Le lendemain de mon arrivée, comme je me rendais le matin dans ma classe, je vis à sa fenêtre mon régent, qui, du bout du doigt, me fit signe de monter chez lui. « Mon enfant, me dit-il, vous avez besoin d’une instruction particulière et de beaucoup d’étude pour atteindre vos condisciples ; commençons par les élémens, et venez ici, demi-heure avant la classe, tous les matins, me réciter les règles que vous aurez apprises ; en vous les expliquant, je vous en marquerai l’usage. » Je pleurai aussi ce jour-là, mais ce fut de reconnoissance. En lui rendant grâces de ses bontés, je le priai d’y ajouter celle de m’épargner, pour quelque temps, l’humiliation d’entendre lire à haute voix mes thèmes dans la classe. Il me le promit, et j’allai me mettre à l’étude.

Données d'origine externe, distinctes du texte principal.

/-- R212 to R215, R387: the buffer forms that complete, and the wait of cbwait. cbdef defines a buffer by its record, empty and with
both ends free, on tiles that no graph holds; cbpush and cbpop move their count; cbwait goes on when the records or the room are there; cbpeek reads. -/
def Obligations.BufferForms : Prop :=
  ∀ s b, s.holds b →
    (∀ (r a : SReg) base p n t0 ns sz, (Instr.cbdef r a).wf = true → (b.sreg r).toNat = n → n < 32 →
      sliceOwner s s.myCore (n / 8) = b.part → Claims.address b a = some base →
      access s (s.issuer 0) base (.read 16) false = .ok p →
      readAt s (s.issuer 0) p.1 p.2 16 = leBytes 2 t0 ++ leBytes 2 ns ++ leBytes 4 sz ++ List.replicate 8 0 →
      t0 < 1024 → 1 ≤ ns → ns ≤ 256 → sz % 16 = 0 → 16 ≤ sz → sz ≤ 65536 →
      (∀ k, k < ns → (t0 + k) / 256 = n / 8 ∧ sz ≤ 16 * (tileAt s s.myCore (t0 + k)).len
        ∧ graphTile s s.myCore (t0 + k) = false) →
      (∀ x, (s.core s.myCore).cbs.find? n = some x → x.available = 0 ∧ x.prod = none ∧ x.cons = none) →
      Claims.Ends s (Claims.withBuffer (afterReads s (s.issuer 0) false [p]) n { tile0 := t0, nslot := ns, recsz := sz, pp := 0, cp := 0, prod := none, cons := none })
        b.needBoundary (.cbdef r a) (Claims.ofScalars []))
    ∧ (∀ (r m : SReg) n x, Claims.namesBuffer s b r n x → 1 ≤ (b.sreg m).toNat → (b.sreg m).toNat ≤ x.nslot →
      ((Instr.cbpush r m).wf = true → endBusy s x.prod = false → (b.sreg m).toNat ≤ x.room →
        Claims.Ends s (Claims.withBuffer s n { x with pp := x.pp + b.sreg m }) b.needBoundary (.cbpush r m) (Claims.ofScalars []))
      ∧ ((Instr.cbpop r m).wf = true → endBusy s x.cons = false → (b.sreg m).toNat ≤ x.available →
        Claims.Ends s (Claims.withBuffer s n { x with cp := x.cp + b.sreg m }) b.needBoundary (.cbpop r m) (Claims.ofScalars []))
      ∧ (∀ w : SReg, (Instr.cbwait r m w).wf = true → (b.sreg w = 0 ∨ b.sreg w = 1) →
        if (b.sreg m).toNat ≤ (if b.sreg w = 0 then x.available else x.room) then
          Claims.Completes s b (.cbwait r m w) (Claims.ofScalars [])
        else Claims.Waits s b (.cbwait r m w) .cbwait))
    ∧ (∀ (d r f : SReg) n x, (Instr.cbpeek d r f).wf = true → Claims.namesBuffer s b r n x → x.nslot ≠ 0 → (b.sreg f).toNat ≤ 3 →
      Claims.Completes s b (.cbpeek d r f) (Claims.ofScalars [(d, BitVec.ofNat 32 (
        if b.sreg f = 0 then x.available else if b.sreg f = 1 then x.nslot - x.available
        else if b.sreg f = 2 then x.tile0 + x.pp.toNat % x.nslot else x.tile0 + x.cp.toNat % x.nslot))]))

/-- R219, R220, R311, R346: fence and pfence act on no register. A fence that orders a later load gives up the copies that its scope
reaches; a pfence is remembered while operations of its source classes are under way, and gives up the core's copies where class
B is a destination. R221, R332, R333: swrel publishes the lines that its tenant has written in a window it maps, under the next
generation: the published image takes their bytes, and the tenant's dirty bits are cleared. swacq goes on, as an acquire at
FABRIC scope, once the window has reached its generation, and else its path waits. -/
def Obligations.OrderingForms : Prop :=
  (∀ s b, s.holds b →
      (∀ c k, (Instr.fence c k).wf = true →
        Claims.Ends s (if k.getLsbD 0 || k.getLsbD 1 || k.getLsbD 2 then acquire s s.myCore c else s) b (.fence c k) (Claims.ofScalars []))
      ∧ (∀ src dst, (Instr.pfence src dst).wf = true →
        let t := if dst.getLsbD 0 || (src ||| dst) &&& (0b011110 : BitVec 6) = 0 then acquire s s.myCore .device else s
        Claims.Ends s { t with nextId := t.nextId + 1 } (if fencePending t b src (s.nextId + 1) then
            { b with fences := b.fences ++ [{ src := src, dst := dst, upto := s.nextId + 1, bid := b.bid }] } else b)
          (.pfence src dst) (Claims.ofScalars [])))
  ∧ (∀ s b (h g : SReg) n w, s.holds b → windowOf s b.part (b.sreg h) (b.sreg (h.val + 1)) = some (n, w) →
      ((Instr.swrel h g).wf = true → b.sreg g = w.gen + 1 →
        (∀ j ∈ (if b.part = w.a then w.dirtyA else w.dirtyB), ∀ k ∈ (if b.part = w.a then w.dirtyA else w.dirtyB),
          imageAt w.published (128 * j) + 128 ≤ imageAt w.working (128 * k)
            ∨ imageAt w.working (128 * k) + 128 ≤ imageAt w.published (128 * j)) →
        ∃ t, exec (.swrel h g) s = .next t
          ∧ (∀ a, t.mem.byte a = Claims.lastByte Claims.inMem
              ((if b.part = w.a then w.dirtyA else w.dirtyB).map fun k =>
                (.mem (imageAt w.published (128 * k)), s.mem.bytes (imageAt w.working (128 * k)) 128)) a (s.mem.byte a))
          ∧ t.windows = s.windows.put n (if b.part = w.a then { w with dirtyA := [], gen := b.sreg g }
              else { w with dirtyB := [], gen := b.sreg g })
          ∧ t.bands = s.bands.put s.cur b.needBoundary.advance
          ∧ { t with mem := s.mem, windows := s.windows, bands := s.bands, glaze := s.glaze, glazeTree := s.glazeTree, poison := s.poison
                     tampered := s.tampered, channels := s.channels } = s)
      ∧ ((Instr.swacq h g).wf = true →
        if (w.gen - b.sreg g).toNat < 2 ^ 31 then
          Claims.Ends s (acquire s s.myCore .fabric) b (.swacq h g) (Claims.ofScalars [])
        else Claims.Waits s b (.swacq h g) .swacq))
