@[simp] theorem setQuad_agenda : (s.setQuad q v).agenda = s.agenda := rfl
@[simp] theorem setQuad_cur : (s.setQuad q v).cur = s.cur := rfl
@[simp] theorem setQuad_fresh : (s.setQuad q v).fresh = s.fresh := rfl
@[simp] theorem setQuad_nextId : (s.setQuad q v).nextId = s.nextId := rfl
@[simp] theorem setQuad_slots : (s.setQuad q v).slots = s.slots := rfl
@[simp] theorem setQuad_bands : (s.setQuad q v).bands = s.bands := rfl
@[simp] theorem setQuad_saved : (s.setQuad q v).saved = s.saved := rfl
@[simp] theorem setQuad_quads : (s.setQuad q v).quads = s.quads.put q v := rfl
@[simp] theorem setQuad_cores : (s.setQuad q v).cores = s.cores := rfl
@[simp] theorem setQuad_clusters : (s.setQuad q v).clusters = s.clusters := rfl
@[simp] theorem setQuad_tlb : (s.setQuad q v).tlb = s.tlb := rfl
@[simp] theorem setQuad_spad : (s.setQuad q v).spad = s.spad := rfl
@[simp] theorem setQuad_mem : (s.setQuad q v).mem = s.mem := rfl
@[simp] theorem setQuad_rmem : (s.setQuad q v).rmem = s.rmem := rfl
@[simp] theorem setQuad_poison : (s.setQuad q v).poison = s.poison := rfl
@[simp] theorem setQuad_tampered : (s.setQuad q v).tampered = s.tampered := rfl
@[simp] theorem setQuad_kilnRun : (s.setQuad q v).kilnRun = s.kilnRun := rfl
@[simp] theorem setQuad_wheelRun : (s.setQuad q v).wheelRun = s.wheelRun := rfl
@[simp] theorem setQuad_spadPoison : (s.setQuad q v).spadPoison = s.spadPoison := rfl
@[simp] theorem setQuad_glaze : (s.setQuad q v).glaze = s.glaze := rfl
@[simp] theorem setQuad_glazeTree : (s.setQuad q v).glazeTree = s.glazeTree := rfl
@[simp] theorem setQuad_keys : (s.setQuad q v).keys = s.keys := rfl
@[simp] theorem setQuad_headers : (s.setQuad q v).headers = s.headers := rfl
@[simp] theorem setQuad_launches : (s.setQuad q v).launches = s.launches := rfl
@[simp] theorem setQuad_lnchNext : (s.setQuad q v).lnchNext = s.lnchNext := rfl
@[simp] theorem setQuad_parts : (s.setQuad q v).parts = s.parts := rfl
@[simp] theorem setQuad_copies : (s.setQuad q v).copies = s.copies := rfl
@[simp] theorem setQuad_czs : (s.setQuad q v).czs = s.czs := rfl
@[simp] theorem setQuad_remotes : (s.setQuad q v).remotes = s.remotes := rfl
@[simp] theorem setQuad_collectives : (s.setQuad q v).collectives = s.collectives := rfl
@[simp] theorem setQuad_engines : (s.setQuad q v).engines = s.engines := rfl
@[simp] theorem setQuad_standing : (s.setQuad q v).standing = s.standing := rfl
@[simp] theorem setQuad_lastServed : (s.setQuad q v).lastServed = s.lastServed := rfl
@[simp] theorem setQuad_mail : (s.setQuad q v).mail = s.mail := rfl
@[simp] theorem setQuad_doorbells : (s.setQuad q v).doorbells = s.doorbells := rfl
@[simp] theorem setQuad_windows : (s.setQuad q v).windows = s.windows := rfl
@[simp] theorem setQuad_shootdowns : (s.setQuad q v).shootdowns = s.shootdowns := rfl
@[simp] theorem setQuad_kilnSeq : (s.setQuad q v).kilnSeq = s.kilnSeq := rfl
@[simp] theorem setQuad_kilnRecords : (s.setQuad q v).kilnRecords = s.kilnRecords := rfl
@[simp] theorem setQuad_wheelRecords : (s.setQuad q v).wheelRecords = s.wheelRecords := rfl
@[simp] theorem setQuad_serial : (s.setQuad q v).serial = s.serial := rfl
@[simp] theorem setQuad_proposalNext : (s.setQuad q v).proposalNext = s.proposalNext := rfl
@[simp] theorem setQuad_channels : (s.setQuad q v).channels = s.channels := rfl
@[simp] theorem setQuad_limit : (s.setQuad q v).limit = s.limit := rfl
@[simp] theorem setQuad_capOn : (s.setQuad q v).capOn = s.capOn := rfl
@[simp] theorem setQuad_power : (s.setQuad q v).power = s.power := rfl
@[simp] theorem setQuad_locked : (s.setQuad q v).locked = s.locked := rfl
@[simp] theorem setQuad_devid : (s.setQuad q v).devid = s.devid := rfl
@[simp] theorem setQuad_ports : (s.setQuad q v).ports = s.ports := rfl
@[simp] theorem setQuad_iso : (s.setQuad q v).iso = s.iso := rfl
@[simp] theorem setQuad_idle : (s.setQuad q v).idle = s.idle := rfl
@[simp] theorem setQuad_ready : (s.setQuad q v).ready = s.ready := rfl
@[simp] theorem setQuad_booterr : (s.setQuad q v).booterr = s.booterr := rfl
@[simp] theorem setQuad_held : (s.setQuad q v).held = s.held := rfl
@[simp] theorem setQuad_kilnVersion : (s.setQuad q v).kilnVersion = s.kilnVersion := rfl
@[simp] theorem setQuad_wheelVersion : (s.setQuad q v).wheelVersion = s.wheelVersion := rfl
@[simp] theorem setQuad_kilnRollback : (s.setQuad q v).kilnRollback = s.kilnRollback := rfl
@[simp] theorem setQuad_wheelRollback : (s.setQuad q v).wheelRollback = s.wheelRollback := rfl
@[simp] theorem setQuad_fuses : (s.setQuad q v).fuses = s.fuses := rfl
@[simp] theorem setQuad_notes : (s.setQuad q v).notes = s.notes := rfl
@[simp] theorem setQuad_hostReads : (s.setQuad q v).hostReads = s.hostReads := rfl
@[simp] theorem setQuad_loads : (s.setQuad q v).loads = s.loads := rfl
end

Je ne puis dire assez avec quel tendre zèle il prit soin de m’instruire et quel attrait il sut donner à ses leçons. Au seul nom de ma mère, dont je lui parlois quelquefois, il sembloit en respirer l’âme ; et, quand je lui communiquois les lettres où l’amour maternel lui exprimoit sa reconnoissance, les larmes lui couloient des yeux.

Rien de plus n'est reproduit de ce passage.